** Opening RECORDS block **

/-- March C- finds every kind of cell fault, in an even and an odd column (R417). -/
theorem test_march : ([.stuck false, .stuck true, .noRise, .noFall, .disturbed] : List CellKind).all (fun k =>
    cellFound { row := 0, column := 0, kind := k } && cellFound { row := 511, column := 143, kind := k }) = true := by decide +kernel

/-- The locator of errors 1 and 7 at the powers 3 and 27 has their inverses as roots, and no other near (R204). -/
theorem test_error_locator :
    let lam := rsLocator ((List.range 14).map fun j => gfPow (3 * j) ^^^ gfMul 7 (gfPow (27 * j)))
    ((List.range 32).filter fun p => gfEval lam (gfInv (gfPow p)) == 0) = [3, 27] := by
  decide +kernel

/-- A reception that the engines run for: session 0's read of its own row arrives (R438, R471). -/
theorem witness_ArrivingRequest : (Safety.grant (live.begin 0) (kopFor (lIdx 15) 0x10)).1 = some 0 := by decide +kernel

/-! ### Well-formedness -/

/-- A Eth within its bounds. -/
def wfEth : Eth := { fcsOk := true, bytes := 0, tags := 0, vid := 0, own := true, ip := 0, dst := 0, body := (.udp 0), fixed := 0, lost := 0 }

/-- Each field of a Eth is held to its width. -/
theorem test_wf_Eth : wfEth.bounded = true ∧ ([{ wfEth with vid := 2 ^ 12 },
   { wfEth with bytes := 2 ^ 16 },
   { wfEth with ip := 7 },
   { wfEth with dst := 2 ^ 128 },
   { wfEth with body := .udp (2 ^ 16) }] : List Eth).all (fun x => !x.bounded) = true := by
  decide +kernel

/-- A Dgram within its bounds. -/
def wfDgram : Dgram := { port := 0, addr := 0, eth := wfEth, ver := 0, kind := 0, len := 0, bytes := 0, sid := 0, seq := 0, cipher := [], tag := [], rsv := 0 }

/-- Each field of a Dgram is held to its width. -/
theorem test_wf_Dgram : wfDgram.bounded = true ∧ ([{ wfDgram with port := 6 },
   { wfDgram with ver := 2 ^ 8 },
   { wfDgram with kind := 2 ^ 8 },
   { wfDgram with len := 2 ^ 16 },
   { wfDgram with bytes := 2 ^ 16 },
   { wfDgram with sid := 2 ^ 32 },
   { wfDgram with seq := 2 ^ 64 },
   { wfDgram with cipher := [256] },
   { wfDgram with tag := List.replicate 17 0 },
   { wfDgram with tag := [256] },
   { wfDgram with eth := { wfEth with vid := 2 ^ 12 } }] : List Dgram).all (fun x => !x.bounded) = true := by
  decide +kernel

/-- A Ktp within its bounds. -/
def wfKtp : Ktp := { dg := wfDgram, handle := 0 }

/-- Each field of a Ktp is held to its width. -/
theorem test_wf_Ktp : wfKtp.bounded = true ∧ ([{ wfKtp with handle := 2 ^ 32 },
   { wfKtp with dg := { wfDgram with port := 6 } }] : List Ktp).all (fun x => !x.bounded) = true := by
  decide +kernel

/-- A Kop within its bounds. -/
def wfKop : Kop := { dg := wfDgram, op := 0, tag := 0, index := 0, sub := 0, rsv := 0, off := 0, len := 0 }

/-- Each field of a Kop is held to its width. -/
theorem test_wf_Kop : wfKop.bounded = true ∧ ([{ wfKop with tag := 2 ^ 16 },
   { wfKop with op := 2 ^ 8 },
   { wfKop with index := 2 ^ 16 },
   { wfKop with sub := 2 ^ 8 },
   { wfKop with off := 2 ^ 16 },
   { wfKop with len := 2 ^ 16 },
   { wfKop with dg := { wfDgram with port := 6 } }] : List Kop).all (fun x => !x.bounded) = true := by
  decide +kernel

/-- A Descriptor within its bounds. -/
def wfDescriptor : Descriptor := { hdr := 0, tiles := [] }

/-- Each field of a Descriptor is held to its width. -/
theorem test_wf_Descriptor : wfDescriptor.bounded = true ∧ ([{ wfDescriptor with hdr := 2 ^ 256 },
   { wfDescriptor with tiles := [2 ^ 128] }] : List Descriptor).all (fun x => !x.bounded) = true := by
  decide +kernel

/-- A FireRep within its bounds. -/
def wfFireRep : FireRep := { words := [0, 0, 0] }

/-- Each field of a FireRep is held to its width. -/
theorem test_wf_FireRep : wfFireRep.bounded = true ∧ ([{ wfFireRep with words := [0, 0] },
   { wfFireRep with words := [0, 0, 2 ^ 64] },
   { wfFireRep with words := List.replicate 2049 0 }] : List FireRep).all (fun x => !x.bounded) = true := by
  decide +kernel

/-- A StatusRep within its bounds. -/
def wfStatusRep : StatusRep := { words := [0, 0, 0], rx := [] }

** Closing RECORDS block **
** Opening RECORDS block **

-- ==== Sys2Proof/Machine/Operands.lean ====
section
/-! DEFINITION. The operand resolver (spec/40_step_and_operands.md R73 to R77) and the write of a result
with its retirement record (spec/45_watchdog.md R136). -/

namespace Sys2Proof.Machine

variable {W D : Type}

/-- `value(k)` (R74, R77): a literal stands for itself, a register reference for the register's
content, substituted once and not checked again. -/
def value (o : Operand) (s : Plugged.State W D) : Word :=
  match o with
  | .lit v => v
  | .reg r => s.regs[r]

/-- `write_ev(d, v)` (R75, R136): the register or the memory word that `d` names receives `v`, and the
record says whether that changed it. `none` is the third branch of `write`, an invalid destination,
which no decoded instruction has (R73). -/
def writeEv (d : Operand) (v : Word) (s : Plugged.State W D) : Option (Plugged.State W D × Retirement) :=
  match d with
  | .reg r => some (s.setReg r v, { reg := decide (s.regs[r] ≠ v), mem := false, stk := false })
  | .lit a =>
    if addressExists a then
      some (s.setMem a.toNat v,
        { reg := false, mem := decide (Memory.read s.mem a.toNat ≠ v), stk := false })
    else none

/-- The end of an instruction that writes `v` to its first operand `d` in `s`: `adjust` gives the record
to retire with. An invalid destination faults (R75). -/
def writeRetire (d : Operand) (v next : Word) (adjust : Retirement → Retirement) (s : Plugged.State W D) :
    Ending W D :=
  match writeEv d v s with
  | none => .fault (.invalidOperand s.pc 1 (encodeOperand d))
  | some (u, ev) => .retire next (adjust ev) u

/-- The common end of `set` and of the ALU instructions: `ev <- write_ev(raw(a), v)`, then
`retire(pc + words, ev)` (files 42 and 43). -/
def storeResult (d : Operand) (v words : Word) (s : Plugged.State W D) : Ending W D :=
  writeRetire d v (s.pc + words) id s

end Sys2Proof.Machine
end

** Closing RECORDS block **

TRY IT: The required answer is the exact run of lines above starting at the line with "column (R417). -/" and ending at the line with "theorem test_march : ([.stuck", with both ends present.

RESULT:
/-- March C- finds every kind of cell fault, in an even and an odd column (R417). -/
theorem test_march : ([.stuck false, .stuck true, .noRise, .noFall, .disturbed] : List CellKind).all (fun k =>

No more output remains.